No, this does not solve generics, it solves dynamic types.
So, yes dynamically typed languages are hard to compile to native code ahead of time. However, they are often compiled just in time.
I also want to mention that there are solutions that will compile ahead of time what they can, and use JIT for everything else.
I suspect complexity theory (and more specifically the halting problem itself when it comes to the problem name binding / dispatching) is really to be blamed here
I suppose there is an analogy in trying to figure out type information, and that it is sometimes undecidable.
However, it is not really the halting problem. Most compilers are happy to produce machine code that will never halt (just try an infinite loop in your favorite language). They do not care. They do not try to proof the program will halt.
There are languages that do proof automation, they will try to check if the program will halt, and give you one of three: a) we know it will halt. b) we are not sure, proceed on your own risk. c) we know it will not halt. Those languages are not dynamically typed.
But I'd like to know if this has been formally studied, for either any of these languages in particular, or a larger class of languages.
Skip.
Perhaps also to help with the above, what are some notable examples of dynamically-typed languages with AoT-compilers to native machine code?
Since you ask for Python, I had a look. There seem to be a few options: Nukita, mypyc, Numba. I do not know much of them.
Any language that can run on .NET or Java, for which there already are ahead of time compilation solutions, could be compiled ahead of time. Those are a lot of languages. And there is already ahead of time compilation for a few. First to come to mind is Ruby. Yes, it has “eval” and monkey patch, I know. It will not be possible for every program to be compiled ahead of time, because sometimes the program will depend on user input.
That is the thing. Not every valid program in a dynamically typed language can be compiled ahead of time. If a program creates or modifies types on runtime, there is no way to have that type information ahead of time. The same goes for any library with open generic types. Not because language complexity or the halting problem, but because of the space time continuum. We haven't figured out time travel to get the type information of types that are yet to exist.
Yet, as I was saying above, you could have sub-optimal code. Have you seen .NET Dynamic Language Runtime? .NET is statically typed, with reflection.
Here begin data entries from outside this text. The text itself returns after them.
theorem popped_cmds {s : State} (h : s.cmds = []) (x : Ctx) (pops : List Nat) : (s.popped x pops).cmds = [] := by
  have hc : ∀ k n, (s.count s.cur k n).cmds = [] := by intro k n; unfold State.count; split <;> exact h
  refine popPorts_cmds _ _ ?_
  unfold endStall
  split
  · exact hc _ _
  · exact hc _ _
  · exact h

/-- No gate holds the one word of a core without commands. -/
theorem gateOk_quiet {s : State} {c : Nat} {x : Ctx} {w : QWord} (h : s.cmds = []) (hq : x.qs = [w]) (hf : x.fly = [])
    (hh : x.held.words.any w.gate.names = false) :
    s.gateOk c x w = true := by
  have hb : x.gatedBefore w = false := by
    have := List.any_eq_false.1 hh
    simp_all [Ctx.gatedBefore, Ctx.notStarted]
  unfold State.gateOk
  split <;> simp [hb, h, hf, Map.at?]

/-! ## The push slot that a word reserves as it passes (R87) -/

/-- What a reservation leaves of the sender's context. -/
def PushLeft (x y : Ctx) : Prop := ∃ o ch, y = { x with chout := o, chans := ch }

theorem State.setCtx_comm (s : State) {c d : Nat} (h : c ≠ d) (x : Ctx) (k : Core) :
    (s.setCtx c x).setCore d k = (s.setCore d k).setCtx c x := by
  unfold State.setCtx
  rw [State.core_setCore_ne s k (Ne.symm h)]
  unfold State.setCore
  simp only [Map.ins_comm _ h]

/-- What a reservation leaves of the machine beside cores and contexts. -/
structure Reserved (c : Nat) (s t : State) : Prop where
  net : t.net = s.net
  cmds : t.cmds = s.cmds
  opens : t.snoop = s.snoop ∧ t.picks = s.picks
  spilling : (t.core c).spilling = (s.core c).spilling

theorem Reserved.refl (c : Nat) (s : State) : Reserved c s s := ⟨rfl, rfl, ⟨rfl, rfl⟩, rfl⟩

theorem State.modCtxOf_setCtx_self (s : State) (c : Nat) (x : Ctx) (f : Ctx → Ctx) : (s.setCtx c x).modCtxOf c x.uid f =
    (s.modCore c (fun k => { k with sus := k.sus.map (fun y => if y.uid = x.uid then f y else y) })).setCtx c (f x) := by
  unfold State.modCtxOf State.modCore
  rw [State.core_setCtx_self, State.setCtx_setCore]
  unfold State.setCtx
  rw [State.setCore_setCore]
  simp

theorem State.modCtxOf_setCtx_ne (s : State) {c d : Nat} (h : c ≠ d) (x : Ctx) (u : Nat) (f : Ctx → Ctx) :
    (s.setCtx c x).modCtxOf d u f = (s.modCtxOf d u f).setCtx c x := by
  unfold State.modCtxOf State.modCore
  rw [State.core_setCtx_ne s x h, State.setCtx_comm s h]

theorem gangCtx_self (s : State) (c : Nat) (x : Ctx) : gangCtx (s.setCtx c x) c x.tenant x.lid = some x := by
  simp [gangCtx, State.core_setCtx_self, Option.filter]

/-- A reservation leaves the words of the sender apart, and leaves its context but for its pushes and buffers. -/
theorem reserveChannel_setCtx {s : State} {c : Nat} {y : Ctx} (hy : s.ctx c = some y) (k n : Nat) :
    ∃ z t, PushLeft y z ∧ Reserved c s t ∧ ∀ q, reserveChannel (s.setCtx c { y with qs := q }) c k n = t.setCtx c { z with qs := q } := by
  unfold reserveChannel
  simp only [State.ctx_setCtx_self, State.setCtx_setCtx]
  generalize hY : ({ y with chout := Map.ins y.chout k (Map.get [] y.chout k ++ [n]) } : Ctx) = Y
  have hq : ∀ q, ({ y with qs := q, chout := Map.ins y.chout k (Map.get [] y.chout k ++ [n]) } : Ctx) = { Y with qs := q } := by
    intro q; rw [← hY]
  have ht : ∀ q, y.tenant = Ctx.tenant { Y with qs := q } ∧ y.lid = Ctx.lid { Y with qs := q } := by intro q; rw [← hY]; exact ⟨rfl, rfl⟩
  simp only [hq, show ∀ q, peerOf ({ y with qs := q } : Ctx) c k = peerOf y c k from fun q => rfl]
  have hleft : PushLeft y Y := ⟨_, y.chans, hY.symm⟩
  cases hpeer : peerOf y c k with
  | none => exact ⟨Y, s, hleft, Reserved.refl c s, fun q => rfl⟩
  | some p =>
    simp only
    by_cases hpc : c = p
    · subst hpc
      let g : Ctx → Ctx := fun z => { z with chans := Map.ins z.chans k { Map.get {} z.chans k with reserved := (Map.get {} z.chans k).reserved + 1 } }
      refine ⟨g Y, s.modCore c (fun r => { r with sus := r.sus.map (fun y => if y.uid = Y.uid then g y else y) }),
        ⟨_, _, by rw [← hY]⟩, ⟨rfl, rfl, ⟨rfl, rfl⟩, by rw [State.core_modCore_self]⟩, fun q => ?_⟩
      rw [(ht q).1, (ht q).2, gangCtx_self]
      exact State.modCtxOf_setCtx_self s c { Y with qs := q } g
    · have hg : ∀ q, gangCtx (s.setCtx c { Y with qs := q }) p y.tenant y.lid = gangCtx s p y.tenant y.lid := by
        intro q; unfold gangCtx; rw [State.core_setCtx_ne s _ hpc]
      simp only [hg]
      cases gangCtx s p y.tenant y.lid with
      | none => exact ⟨Y, s, hleft, Reserved.refl c s, fun q => rfl⟩
      | some g =>
        refine ⟨Y, s.modCtxOf p g.uid _, hleft, ⟨rfl, rfl, ⟨rfl, rfl⟩, ?_⟩, fun q => State.modCtxOf_setCtx_ne s hpc _ _ _⟩
        unfold State.modCtxOf
        rw [State.core_modCore_ne _ _ (Ne.symm hpc)]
Using the .NET Dynamic Language Runtime (which is full .NET code), it can have objects statically typed as dynamic. This was developed to port Python and Ruby to .NET, which was done successfully, and was followed by other languages (note that these ports are behind the main version of those languages).
By the way, you can do this: make it so there are only native types, function and object. No new types can be created. No inheritance or anything. Instead, you can attach properties to objects on runtime, a method is a function attached to an object, and have cloning to create multiple similar ones. Implement them in runtime as dictionaries, maps, or similar. Wait a minute, that sounds similar to JavaScript…
Ahead-of-time compilation of JavaScript programs. Yup. Ahead of time, on deploy, of course.
Yeah, the real problem for ahead of time compilation is not the dynamic types part, the problem are code emission, open generics and similar forms of metaprogramming.